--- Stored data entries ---
+++++

/-! ### Issue -/

/-- A promise operation whose pages are translated (R315). -/
def finishPromise (s : State) (f : Flight) : State :=
  match onceFaults s f with
  | some s1 => s1
  | none =>
    let part := flightPart s f
    let pa (va : Nat) : Nat := ((tlbFind s part va).map (fun e => entryPa e va)).getD 0
    match f.lanes.find? (fun a => pa a.va / 2 ^ 48 != s.module) with
    | some a => flightFault (endUnflagged s f) f 0x5B 1 f.sel a.va
    | none =>
      let s1 := updFlight s f.id (fun x => { x with sent := true })
      let here := coreSector (flightCore s f)
      if f.op == .pmake then
        let (id, s2) := (s1.opCount + 1, s1)
        updFlight (promReq s2 f (.make (pa f.acc)) f.acc (pa f.acc) here) f.id (fun x => { x with reqs := [id], sent := true })
      else startFind s1 { f with sent := true } here

/-- The cells that a promise instruction names (R309). -/
def promiseCells (c : Ctx) (s : State) : List Nat :=
  if c.op == .peq then [(srcS s c 1).toNat, (srcS s c 2).toNat] else [(srcS s c 1).toNat]

/-- Whether the instruction must wait for the group's earlier writes, as a release (R313, R165). -/
def promiseHolds (c : Ctx) (s : State) : Bool :=
  (c.op == .pmake || c.op == .pfill || c.op == .peq) && !(releaseReady s c.g c.id (opxScope c.f))

/-- A promise instruction in flight: the acquires hold the group's later accesses, and its cells are translated. -/
def startPromise (c : Ctx) (s : State) : State :=
  let cells := promiseCells c s
  let f := { newFlight c .promise with
    dests := destRegs c.op c.f
    lanes := (List.range cells.length).zipWith (fun i x => ⟨i, x⟩) cells
    acc := (srcS s c 1).toNat
    at1 := if c.op == .peq then (srcS s c 2).toNat else (srcS s c 1).toNat
    vals := if c.op == .pfill then [srcS s c 2] else [] }
  let s1 := launchFlight s c f
  let s2 := if c.op == .pwait || c.op == .ppoll then updGroup s1 c.g.uid (fun g => { g with acq := g.acq ++ [c.id] }) else s1
  advanceOn finishPromise s2 f

/-- The issue of a promise instruction (R313 to R315). -/
def promiseOwn (c : Ctx) (s : State) : Verdict :=
  match (promiseCells c s).find? (fun x => decide (2 ^ 48 ≤ x)), (promiseCells c s).find? (fun x => x % 16 != 0) with
  | some x, _ => .raise 0x5A 1 c.sel x
  | none, some x => .raise 0x06 0 c.sel x
  | none, none => if promiseHolds c s then .hold else .act (startPromise c s)

def execPmake (f : ExtWord) (s : State) : Host.Outcome State Fault Refusal := issue .pmake (.ext f) promiseOwn s
def execPfill (f : ExtWord) (s : State) : Host.Outcome State Fault Refusal := issue .pfill (.ext f) promiseOwn s
def execPeq (f : ExtWord) (s : State) : Host.Outcome State Fault Refusal := issue .peq (.ext f) promiseOwn s
def execPwait (f : ExtWord) (s : State) : Host.Outcome State Fault Refusal := issue .pwait (.ext f) promiseOwn s
def execPpoll (f : ExtWord) (s : State) : Host.Outcome State Fault Refusal := issue .ppoll (.ext f) promiseOwn s
def execPfind (f : ExtWord) (s : State) : Host.Outcome State Fault Refusal := issue .pfind (.ext f) promiseOwn s

/-- The waiter records of an old home's cells of a block move to the new home's table, or to the pool (R312). -/
def moveRecords (s : State) (from_ to_ part block : Nat) : State :=
  ((armAt s from_).heads.filter (fun pa => pa % 2 ^ 48 / 2 ^ 16 == block)).foldl (fun st pa =>
    let a := pa % 2 ^ 48
    let w := cellWord st a
    let refs := waiterList st from_ (listFuel st part) (headRef (cellValue st a) w)
    let (head, s1) := relocate st from_ to_ part refs 0
    let (h, val) := headFields head
    let s2 := directWrite s1 part a (leBytes 8 val ++ leBytes 8 (controlWord (cellState w) (cellRank w) h 0 (cellLock w)))
    let s3 := updArm s2 from_ (fun x => { x with heads := x.heads.filter (· != pa) })
    updArm s3 to_ (fun x => { x with heads := (x.heads ++ [pa]).dedup })) s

+++++

--- What you will do ---
What you give back should match the entries above exactly.

--- Output of the exercise ---
/-! ### Issue -/

/-- A promise operation whose pages are translated (R315). -/
def finishPromise (s : State) (f : Flight) : State :=
  match onceFaults s f with
  | some s1 => s1
  | none =>
    let part := flightPart s f
    let pa (va : Nat) : Nat := ((tlbFind s part va).map (fun e => entryPa e va)).getD 0
    match f.lanes.find? (fun a => pa a.va / 2 ^ 48 != s.module) with
    | some a => flightFault (endUnflagged s f) f 0x5B 1 f.sel a.va
    | none =>
      let s1 := updFlight s f.id (fun x => { x with sent := true })
      let here := coreSector (flightCore s f)
      if f.op == .pmake then
        let (id, s2) := (s1.opCount + 1, s1)
        updFlight (promReq s2 f (.make (pa f.acc)) f.acc (pa f.acc) here) f.id (fun x => { x with reqs := [id], sent := true })
      else startFind s1 { f with sent := true } here

/-- The cells that a promise instruction names (R309). -/
def promiseCells (c : Ctx) (s : State) : List Nat :=
  if c.op == .peq then [(srcS s c 1).toNat, (srcS s c 2).toNat] else [(srcS s c 1).toNat]

/-- Whether the instruction must wait for the group's earlier writes, as a release (R313, R165). -/
def promiseHolds (c : Ctx) (s : State) : Bool :=
  (c.op == .pmake || c.op == .pfill || c.op == .peq) && !(releaseReady s c.g c.id (opxScope c.f))

/-- A promise instruction in flight: the acquires hold the group's later accesses, and its cells are translated. -/
def startPromise (c : Ctx) (s : State) : State :=
  let cells := promiseCells c s
  let f := { newFlight c .promise with
    dests := destRegs c.op c.f
    lanes := (List.range cells.length).zipWith (fun i x => ⟨i, x⟩) cells
    acc := (srcS s c 1).toNat
    at1 := if c.op == .peq then (srcS s c 2).toNat else (srcS s c 1).toNat
    vals := if c.op == .pfill then [srcS s c 2] else [] }
  let s1 := launchFlight s c f
  let s2 := if c.op == .pwait || c.op == .ppoll then updGroup s1 c.g.uid (fun g => { g with acq := g.acq ++ [c.id] }) else s1
  advanceOn finishPromise s2 f

/-- The issue of a promise instruction (R313 to R315). -/
def promiseOwn (c : Ctx) (s : State) : Verdict :=
  match (promiseCells c s).find? (fun x => decide (2 ^ 48 ≤ x)), (promiseCells c s).find? (fun x => x % 16 != 0) with
  | some x, _ => .raise 0x5A 1 c.sel x
  | none, some x => .raise 0x06 0 c.sel x
  | none, none => if promiseHolds c s then .hold else .act (startPromise c s)

def execPmake (f : ExtWord) (s : State) : Host.Outcome State Fault Refusal := issue .pmake (.ext f) promiseOwn s
def execPfill (f : ExtWord) (s : State) : Host.Outcome State Fault Refusal := issue .pfill (.ext f) promiseOwn s
def execPeq (f : ExtWord) (s : State) : Host.Outcome State Fault Refusal := issue .peq (.ext f) promiseOwn s
def execPwait (f : ExtWord) (s : State) : Host.Outcome State Fault Refusal := issue .pwait (.ext f) promiseOwn s
def execPpoll (f : ExtWord) (s : State) : Host.Outcome State Fault Refusal := issue .ppoll (.ext f) promiseOwn s
def execPfind (f : ExtWord) (s : State) : Host.Outcome State Fault Refusal := issue .pfind (.ext f) promiseOwn s

/-- The waiter records of an old home's cells of a block move to the new home's table, or to the pool (R312). -/
def moveRecords (s : State) (from_ to_ part block : Nat) : State :=
  ((armAt s from_).heads.filter (fun pa => pa % 2 ^ 48 / 2 ^ 16 == block)).foldl (fun st pa =>
    let a := pa % 2 ^ 48
    let w := cellWord st a
    let refs := waiterList st from_ (listFuel st part) (headRef (cellValue st a) w)
    let (head, s1) := relocate st from_ to_ part refs 0
    let (h, val) := headFields head
    let s2 := directWrite s1 part a (leBytes 8 val ++ leBytes 8 (controlWord (cellState w) (cellRank w) h 0 (cellLock w)))
    let s3 := updArm s2 from_ (fun x => { x with heads := x.heads.filter (· != pa) })
    updArm s3 to_ (fun x => { x with heads := (x.heads ++ [pa]).dedup })) s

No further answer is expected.